A 58 year-old man arrived to the emergency department 1 hour after exposure to phosgene with complaints of a sore throat. Initial vital signs were blood pressure 175/118 mmHg, heart rate 98/min, respirations 12/min, and oxygen saturation of 93% on room air. Physical exam revealed few scattered rhonchi, without signs of distress. Initial arterial blood gases (ABG's) revealed pH 7.42, pCO2 43 mmHg, pO2 68 mmHg, HCO3 27 meq/L, and oxygen saturation of 93% on room air. Initial chest x-ray 2 hours after the exposure demonstrated clear lung fields. Approximately 2.5 hours after the exposure, he began complaining of dyspnea, restlessness and his oxygen saturation dropped below 90%. He received nebulized albuterol, 1 gram intravenous methylprednisolone, and 100 % oxygen via face mask. Minimal improvement was noted and he was intubated. The post intubation chest x-ray, 3.5 hours after the exposure, revealed diffuse alveolar infiltrates. Acetylcysteine, terbutaline, and IV steroids were administered without improvement. The patient died 30 hours after exposure.

Discussion

There are many misunderstandings concerning phosgene due to its rare presentation. Traditional treatment modalities are often unproven in human trials and were unsuccessful in this case.

Conclusion

This case highlights the significant toxicity that results from phosgene exposure and the challenges of the limited treatment modalities. There is concern for the use of this agent in chemical terrorism.

Introduction

Phosgene (carbonyl chloride, CAS 75-44-5) is a clear, colorless, irritant gas commonly used in the production of pharmaceuticals, polycarbonates, dyestuffs, isocyanates, carbamates, and other chemicals. It was used historically as a chemical weapon, along with chlorine and mustard gas, causing an estimated 80 % of the 100,000 poison gas deaths occurring in World War I [1]. Today, it remains a chemical of industrial significance with worldwide production in excess of 5 billion pounds [2]. Also, it may be a by-product of welding and is produced during the combustion of substances such as polyvinyl chloride and isocyanates [3]. We report on a case of significant phosgene exposure in a 58-year-old man resulting in rapidly progressive pulmonary edema and death.

Case

A 58-year-old man presents to the emergency department 45 min after he was exposed to a liquid/gaseous mixture at a local chemical plant. Housed in an open-air shed, containers of phosgene were kept and transferred to larger tanks via stainless steel hoses, as part of a production process for a local chemical plant. While checking the tanks, a stainless steel hose carrying liquid phosgene, having not been purged appropriately, burst, and a liquid/gaseous mixture was sprayed across the face and chest of the patient. He immediately called for help and removed himself from the area. After changing his clothes and washing his face, he was transported to the nearest emergency department for evaluation complaining of only minor throat irritation. En route to the hospital, his vital signs were as follows: blood pressure 190/100 mmHg, pulse 105/min, respirations 19/min, and oxygen saturations were 98 % on room air.

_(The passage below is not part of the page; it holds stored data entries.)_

-- ==== Sys2Proof/Machine/Contexts.lean ====
section
/-!
DEFINITION. Contexts: enabling (R388), halting (R389), killing (R400), and the gang switch of a cluster (R403).
-/
namespace Sys2Proof.Machine

/-! ## The area checks of an enable (R388) -/

/-- A range of populated HBM or park-tier memory of this device, inside one aperture; an empty one is nowhere. -/
def State.memArea (s : State) (base len : Nat) (park : Bool) : Bool :=
  len == 0 || (s.populated base && s.populated (base + len - 1) && regionKind base == 0 && base / 2 ^ 36 == (base + len - 1) / 2 ^ 36
    && (!park || isPark base))

def Ctx.gsaveBase (x : Ctx) : Nat := field x.gsave.toNat 51 20 * 2 ^ 20
def gsaveBytes : Nat := 72 * 2 ^ 23
def Ctx.lovfBase (x : Ctx) : Nat := field x.lovf.toNat 51 12 * 4096
def Ctx.lovfBytes (x : Ctx) : Nat := 64 * 2 ^ field x.lovf.toNat 4 0
def Ctx.wovfBase (x : Ctx) : Nat := field x.wovf.toNat 51 15 * 32768
def Ctx.wovfBytes (x : Ctx) : Nat := 32768 * field x.wovf.toNat 11 0
def Ctx.poolBase (x : Ctx) : Nat := field x.shpool.toNat 51 16 * 65536
def Ctx.poolBytes (x : Ctx) : Nat := 65536 * field x.shpool.toNat 15 0

/-- The areas of a context, each with its bytes. -/
def Ctx.areas (x : Ctx) : List (Nat × Nat) :=
  [(x.gsaveBase, gsaveBytes), (x.lovfBase, x.lovfBytes), (x.wovfBase, x.wovfBytes), (x.poolBase, x.poolBytes)]

/-- A root table stands in memory of its H-die. -/
def State.rootOk (s : State) (h : Nat) (w : Word) : Bool :=
  let a := field w.toNat 51 6 * 64
  s.populated a && regionKind a == 0 && ownerOf a == h

/-- No two of a list of ranges overlap. -/
def apart : List (Nat × Nat) → Bool
  | [] => true
  | x :: t => t.all (fun y => !meetsRange x.1 x.2 y.1 y.2) && apart t

/-- The checks of R388. -/
def State.areasOk (s : State) (x : Ctx) : Bool :=
  let n := field x.lovf.toNat 4 0
  s.rootOk 0 x.ptroot0 && s.rootOk 1 x.ptroot1
    && s.memArea x.gsaveBase gsaveBytes true && s.memArea x.lovfBase x.lovfBytes false && s.memArea x.wovfBase x.wovfBytes false
    && s.memArea x.poolBase x.poolBytes false && apart x.areas && 6 ≤ n && n ≤ 20

/-- HALTED: HALT is set and no cluster holds the context (R389). -/
def State.noteHalted (s : State) (x : Nat) : State :=
  s.modCtx x (fun c => { c with halted := c.halt && s.clusters.all (fun e => e.2.ctx != some x) })

/-- A context that becomes LIVE: its counters, its launch ring and its cycle record are cleared (R388). -/
def Ctx.enliven (x : Ctx) : Ctx :=
  { x with
    state := 1, err := false
    bytes := [], stalls := []
    lrbase := 0, lren := false, lrlog := 0, lrtail := 0, lrhead := 0, lrindex := 0, lrcause := 0, lrOpen := false, lrBusy := false, lrToken := none
    links := [], nlink := 0, dcCount := 0 }

def State.enable (s : State) (x : Nat) : State :=
  if (s.ctx x).state != 0 then s
  else if s.areasOk (s.ctx x) then s.modCtx x Ctx.enliven
  else s.modCtx x (fun c => { c with err := true })

/-- Step 1 of a kill (R400). -/
def State.kill (s : State) (x : Nat) : State :=
  if (s.ctx x).state = 1 then s.modCtx x (fun c => { c with state := 2, lren := false, lrBusy := false }) else s

def State.setHalt (s : State) (x : Nat) (on : Bool) : State := (s.modCtx x (fun c => { c with halt := on })).noteHalted x

/-- A write of CTXCFG: its plain fields, then KILL and EN (R387). -/
def State.cfgWrite (s : State) (x : Nat) (w : Word) : State :=
  let n := w.toNat
  let s := s.modCtx x (fun c =>
    { c with
      scopes := BitVec.ofNat 4 (field n 23 20), pceil := BitVec.ofNat 3 (field n 19 17), cmin := BitVec.ofNat 3 (field n 16 14)
      devr := w.getLsbD 13 })
  let s := s.setHalt x (w.getLsbD 28)
  let s := if w.getLsbD 29 then s.kill x else s
  if w.getLsbD 0 then s.enable x else s

def execCtxEnable (ctx : Nat) (w : Word) (s : State) : Out := .next (if ctx < 64 then s.cfgWrite ctx (w ||| 1) else s)

def execCtxKill (ctx : Nat) (s : State) : Out := .next (if ctx < 64 then s.kill ctx else s)

def execCtxHalt (ctx : Nat) (on : Bool) (s : State) : Out := .next (if ctx < 64 then s.setHalt ctx on else s)

/-! ## The gang state of a cluster (R403) -/

/-- Bytes and tags of the slots that satisfy `p`. -/
def keepSlots {α : Type} (p : Nat → Bool) (size : Nat) (t : Tab α) : Tab α := Tab.dropIf (fun a => !p (a / size)) t

def State.mapShares (s : State) (f : Share → Share) : State := { s with shares := s.shares.map f }

/-- Slots claimed by the shares of a context that a cluster holds in one of the states given. -/
def State.claimedIn (s : State) (cl ctx : Nat) (p : ShState → Bool) : List Nat :=
  ((s.shares.filter (fun h => h.cluster == cl && h.ctx == ctx && p h.state)).filterMap (fun h => s.task h.task)).flatMap
    (fun t => t.block.claimed)

/-- Banks and matrix unit of a core, where an eclipse has put them aside as well (R420). -/
def Core.contents (k : Core) : Option Group × Option Group × Bool × Matrix :=
  match k.eclSaved with
  | some e => (e.1, e.2.1, k.front, e.2.2.unwait)
  | none => (k.bank0, k.bank1, k.front, k.mat.unwait)

/-- A core emptied of a context's state. -/
def Core.cleared (k : Core) : Core :=
  { k with bank0 := none, bank1 := none, mat := {}, eclSaved := none, fetch := [] }

/-- The state put back, aside while the core is being scanned. -/
def Core.refill (e : Option Group × Option Group × Bool × Matrix) (k : Core) : Core :=
  let thaw := fun (g : Option Group) => g.map (fun g => { g with frozenAt := none })
  match k.eclipse with
  | .scanning _ => { k with front := e.2.2.1, eclSaved := some (thaw e.1, thaw e.2.1, e.2.2.2) }
  | _ => ({ k with bank0 := thaw e.1, bank1 := thaw e.2.1, front := e.2.2.1, mat := e.2.2.2 } : Core).freshFront

/-- Banks settled for their removal: rewound where they are frozen elsewhere than at a quiet boundary, an entry in the wait
table then a spilled record that takes no unit (R47, R324, R332); the entry of an access goes with the access. -/
def State.settleBanks (s : State) (cl : Nat) (bs : List (Nat × Bool)) : State :=
  let ents := (s.cluster cl).wait
  let gids := bs.filterMap (fun e => (s.bank e.1 e.2).map (·.gid))
  let settled := fun (w : WaitEnt) => !w.spilled && gids.contains w.gid
  let mine := fun (w : WaitEnt) => settled w && w.acc.isNone
  let s := bs.foldl (fun s e => s.settleBank e.1 e.2) s
  let kept := (ents.filter (fun w => mine w || !settled w)).map (fun w => if mine w then { w with spilled := true, owner := 64 } else w)
  let s := s.modCluster cl (fun k => { k with wait := kept })
  (ents.filter mine).foldl (fun s w => s.modGroup w.gid (fun g => { g with parked := some w.line })) s

def banksIn (cl : Nat) : List (Nat × Bool) := (coresOf cl).flatMap (fun c => [(c, false), (c, true)])

/-- The gang state as it is saved. -/
def State.gangOf (s : State) (cl x : Nat) : Gang :=
  let k := s.cluster cl
  let claim := s.claimedIn cl x (fun st => st == .running)
  { cores := (coresOf cl).map (fun c => (s.core c).contents)
    routines := Tab.dropIf (· < 32) k.routines
    words := Tab.dropIf (· < 2048) k.words
    os := Tab.dropIf (fun a => !claim.contains (a / 4096)) k.os
    tags := Tab.dropIf (fun t => !claim.contains t) k.tags
    copies := k.copies, events := k.events }

/-- A cluster that holds no context: slots read zero, their tags too, routines 32–63 are EMPTY. -/
def Cluster.vacate (k : Cluster) : Cluster :=
  { k with
    ctx := none, os := [], tags := [], clean := [], readers := [], unrestored := [], refetch := [], copies := [], events := [], fusion := 0
    routines := Tab.dropIf (32 ≤ ·) k.routines, words := Tab.dropIf (2048 ≤ ·) k.words }

/-- The resident context's state leaves the cluster for its save area. -/
def State.saveGang (s : State) (cl : Nat) : State :=
  match (s.cluster cl).ctx with
  | none => s
  | some x =>
    let s := s.settleBanks cl (banksIn cl)
    let g := s.gangOf cl x
    let s := s.modCluster cl (fun k => { k.vacate with saved := Tab.set none k.saved x (some g) })
    let s := (coresOf cl).foldl (fun s c => s.modCore c Core.cleared) s
    let s := s.mapShares (fun h => if h.cluster = cl ∧ h.ctx = x ∧ h.state = .running then { h with state := .switched, readyAt := s.time } else h)
    s.noteHalted x

/-- The two halves of a sparse table joined: its entries below the others in key order. -/
def joinTab {α : Type} [DecidableEq α] (d : α) (a b : Tab α) : Tab α := b.foldl (fun t e => Tab.set d t e.1 e.2) a

/-- A context's state enters a cluster that holds none; its claimed slots are still to be restored, and every other slot reads
zero. -/
def State.loadGang (s : State) (cl x : Nat) : State :=
  let claim := s.claimedIn cl x (fun st => st == .switched)
  let s : State := match Tab.get none (s.cluster cl).saved x with
    | none => s.modCluster cl (fun k => { k with ctx := some x })
    | some g =>
      let s := s.modCluster cl (fun k =>
        { k with
          ctx := some x, saved := Tab.set none k.saved x none
          os := keepSlots claim.contains 4096 g.os, tags := keepSlots claim.contains 1 g.tags, unrestored := claim.dedup, copies := g.copies, events := g.events
          routines := joinTab {} k.routines g.routines, words := joinTab 0 k.words g.words })
      ((coresOf cl).zip g.cores).foldl (fun (s : State) e => s.modCore e.1 (Core.refill e.2)) s
  s.mapShares (fun h => if h.cluster = cl ∧ h.ctx = x ∧ h.state = .switched then { h with state := .running } else h)

/-- The cluster may change its context: every bank has stopped, no share of it is ABORTING, the copies that have started
have completed, and the arrivals on their way to other clusters have performed (R47, R276, R302, R403). -/
def State.gangStopped (s : State) (cl x : Nat) : Bool :=
  (coresOf cl).all (fun c => s.bankSettled c false && s.bankSettled c true)
    && s.shares.all (fun h => !(h.cluster == cl && h.ctx == x && h.state == .aborting))
    && (s.cluster cl).copies.all (fun c => !c.started)
    && (s.cluster cl).outbound.all (fun a => a.done || (match a.kind with
        | .barv .. => false
        | _ => true))

/-- A context that a cluster may take. -/
def State.choosable (s : State) (x : Nat) : Bool := (s.ctx x).state == 1 && !(s.ctx x).halt

/-- The cluster gives up its context and takes the one it is to switch to, if any. -/
def State.changeGang (s : State) (cl : Nat) (to' : Option Nat) : State :=
  let s := (s.saveGang cl).modCluster cl (fun k => { k with switchTo := none })
  (match to' with
  | some y => s.loadGang cl y
  | none => s).noteRequest cl

/-- The gang switch of R293, R389 and R404, once the cluster has stopped. -/
def State.gangSwitch (s : State) (cl : Nat) : State :=
  let k := s.cluster cl
  match k.ctx with
  | none => match k.switchTo with
    | some y => if s.choosable y then s.changeGang cl (some y) else s.modCluster cl (fun k => { k with switchTo := none })
    | none => s
  | some x =>
    let to' := k.switchTo.filter s.choosable
    if to'.isNone && !(s.ctx x).halt then s.modCluster cl (fun k => { k with switchTo := none })
    else if !s.gangStopped cl x then s
    else s.changeGang cl to'

def execGangSwitch (cluster : Nat) (s : State) : Out := .next (s.slopeHeld (fun s => s.gangSwitch cluster))

/-- A slot has been restored: accesses to it freeze no longer (R403). -/
def execSlotRestore (cluster slot : Nat) (s : State) : Out :=
  .next (s.modCluster cluster (fun k => { k with unrestored := k.unrestored.filter (fun n => n != slot || k.refetch.contains n) }))

/-! ## The kill (R400) -/

/-- A fault record in host memory takes KIND 0. -/
def State.purgeRecord (x h : Nat) (s : State) (n : Nat) : State :=
  let d := s.hdie h
  let log := field d.frbase.toNat 4 0
  let a := field d.frbase.toNat 51 6 * 64 + 32 * (n % 2 ^ log)
  let w := BitVec.ofNat 64 (leNat (memBytes s.host a 8))
  -- records of KIND 7 and 9 are no context's (R416)
  if field w.toNat 5 0 = x ∧ field w.toNat 11 8 ≠ 7 ∧ field w.toNat 11 8 ≠ 9 then { s with host := memPut s.host a ((leBytes 8 (putField w 11 8 0).toNat).map some) } else s

/-- Step 5 at one H-die: tokens, records, translation cache. -/
def State.purgeFaults (s : State) (x : Nat) (h : Nat) : State :=
  let d := s.hdie h
  let count := (d.frhead - d.frtail).toNat
  let s := (upTo (min count (2 ^ 20))).foldl (fun s i => s.purgeRecord x h (d.frtail.toNat + i)) s
  let gone := d.held.filter (fun r => r.req.ctx == x)
  let s := s.modHdie h (fun d =>
    { d with
      tokens := d.tokens.filter (·.ctx != x)
      noToken := d.noToken.filter (·.ctx != x)
      recs := d.recs.filter (fun r => r.ctx != x || 6 ≤ r.kind)
      tlb := d.tlb.filter (·.ctx != x)
      held := d.held.filter (fun r => r.req.ctx != x) })
  gone.foldl (fun s r => (if r.parked.isSome then s.freeUnit r.owner else s).reply r.req 0 (some PAGEFAIL)) s

/-- Steps 2 and 3 in one cluster: its gang state of the context, saved images, barriers, copies. -/
def Cluster.purge (x : Nat) (gone : Nat → Bool) (k : Cluster) : Cluster :=
  let k := if k.ctx = some x then k.vacate else k
  { k with
    saved := Tab.set none k.saved x none
    parked := k.parked.filter (fun i => !gone i.share)
    bars := Tab.dropIf (fun n => n / 32 == x) k.bars
    arrivals := k.arrivals.filter (fun a => a.1 != x)
    launchQ := k.launchQ.filter (fun h => !gone h)
    outbound := k.outbound.filter (fun a => a.ctx != x)
    copies := k.copies.filter (fun c => c.ctx != x)
    wait := k.wait.filter (fun w => w.ctx != x)
    switchTo := k.switchTo.filter (· != x) }

/-- Every share of the context ends, and no completion word is written: its tasks leave the table (R400, R441). -/
def State.endTasks (s : State) (x : Nat) : State :=
  let s := s.mapShares (fun h =>
    if h.ctx = x ∧ h.state ≠ .ended ∧ h.state ≠ .droppedS ∧ h.state ≠ .replaced then
      { h with state := .ended, status := some KILL, groups := [], allocs := [], token := none }
    else h)
  let s : State := { s with tasks := s.tasks.map (fun t => if t.ctx = x ∧ t.live then t.note s.time 0 KILL 0 else t) }
  (s.tasks.filter (fun t => t.ctx == x && t.live)).foldl State.taskGone s

/-- Cells whose evaluator is, or was to be, the context's become FAILED (R329, R400). -/
def State.failCells (s : State) (x : Nat) : State :=
  ((s.tags.filter (fun e => e.2.eval.any (fun v => recCtx v.record == x))).map (·.1)).foldl State.failCell s

/-- Every group of the context has stopped. -/
def State.ctxStopped (s : State) (x : Nat) : Bool :=
  s.cores.all (fun e => [false, true].all (fun b => !((e.2.bank b).any (fun g => g.ctx == x)) || s.bankStopped e.1 b))

/-- Steps 2 to 6 of a kill. -/
def State.killDone (s : State) (x : Nat) : State :=
  if (s.ctx x).state != 2 || !s.ctxStopped x then s
  else
    let gone := fun (n : Nat) => (s.share n).any (fun h => h.ctx == x)
    let held := s.clusters.filter (fun e => e.2.ctx == some x) |>.map (·.1)
    let s := s.dropGroups (fun g => g.ctx == x)
    let s := s.endTasks x
    let s : State := { s with
      clusters := s.clusters.map (fun e => (e.1, e.2.purge x gone))
      cores := s.cores.map (fun e => (e.1, { (if held.contains (e.1 / 4) then { e.2 with mat := {}, fetch := [] } else e.2) with
        rewound := e.2.rewound.filter (fun r => !gone r.2) }))
      decodes := s.decodes.filter (fun d => d.ctx != x) }
    let s := s.failCells x
    let s := [0, 1].foldl (fun s h => s.purgeFaults x h) s
    -- a member that has not formed its shares reports here (R441)
    let s := (s.ctx x).armed.foldl (fun s a => s.sendTo a.dev (.done a.dev a.gang KILL s.time)) s
    let s := held.foldl State.noteRequest s
    (s.modCtx x (fun (c : Ctx) =>
      { c with
        state := 0, gen := c.gen + 1
        win := c.win.map (fun (e : Nat × Window) => (e.1, { e.2 with en := false }))
        handles := [], shadows := [], dropped := [], ovf := [], gangs := [], armed := [], lrBusy := false, lrToken := none })).noteHalted x

def execCtxKillDone (ctx : Nat) (s : State) : Out := .next (s.slopeHeld (fun s => s.killDone ctx))

end Sys2Proof.Machine
end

Upon arrival to the emergency department, he complained of minor throat irritation and was mildly anxious in appearance. On physical exam, his vital signs were the following: blood pressure 175/108 mmHg, pulse 98/min, respirations 12/min, and oxygen saturation of 93 % on room air. He was placed on supplemental oxygen via a nasal cannula. Chest auscultation revealed a few scattered rhonchi, equal breath sounds with good air movement, and no costal retractions. The remainder of the exam revealed no other acute findings of erythema, edema, or caustic injury about the eyes, face, oropharynx, or chest. There were no signs of pharyngeal irritation or lesions. The initial chest radiograph revealed no evidence of acute pulmonary infiltrates. Past medical history was significant for mild hypertension. There was no history of chronic obstructive pulmonary disease or other cardiorespiratory disorders. There is no history of ethanol, tobacco, or other illicit drug use. He had no known drug allergies.

Serum chemistries were performed revealing serum sodium of 143 mmol/L, potassium 4.1 mmol/L, chloride 106 mmol/L, bicarbonate 32 mmol/L, blood urea nitrogen 19 mg/dL, and creatinine 0.8 mg/dL. A complete blood count revealed WBC 8.8 k/μL, hemoglobin 14.3 g/dL, hematocrit 42.8 %, and platelets 188 k/μL. An arterial blood gas showed pH 7.42, pCO₂ 43 mmHg, pO₂ 68 mmHg, bicarbonate 27 mmol/L, oxygen saturation 93 % on 2 L of supplemental oxygen via a nasal cannula. Lactic acid was 1.3 mmol/L. Electrocardiogram showed a sinus tachycardia at 99 beats per minute with QRS duration of 94 ms and QTc of 324 ms. Q waves were noted in lead V1, and inverted T waves in V3–V6, which were unchanged from a previous EKG.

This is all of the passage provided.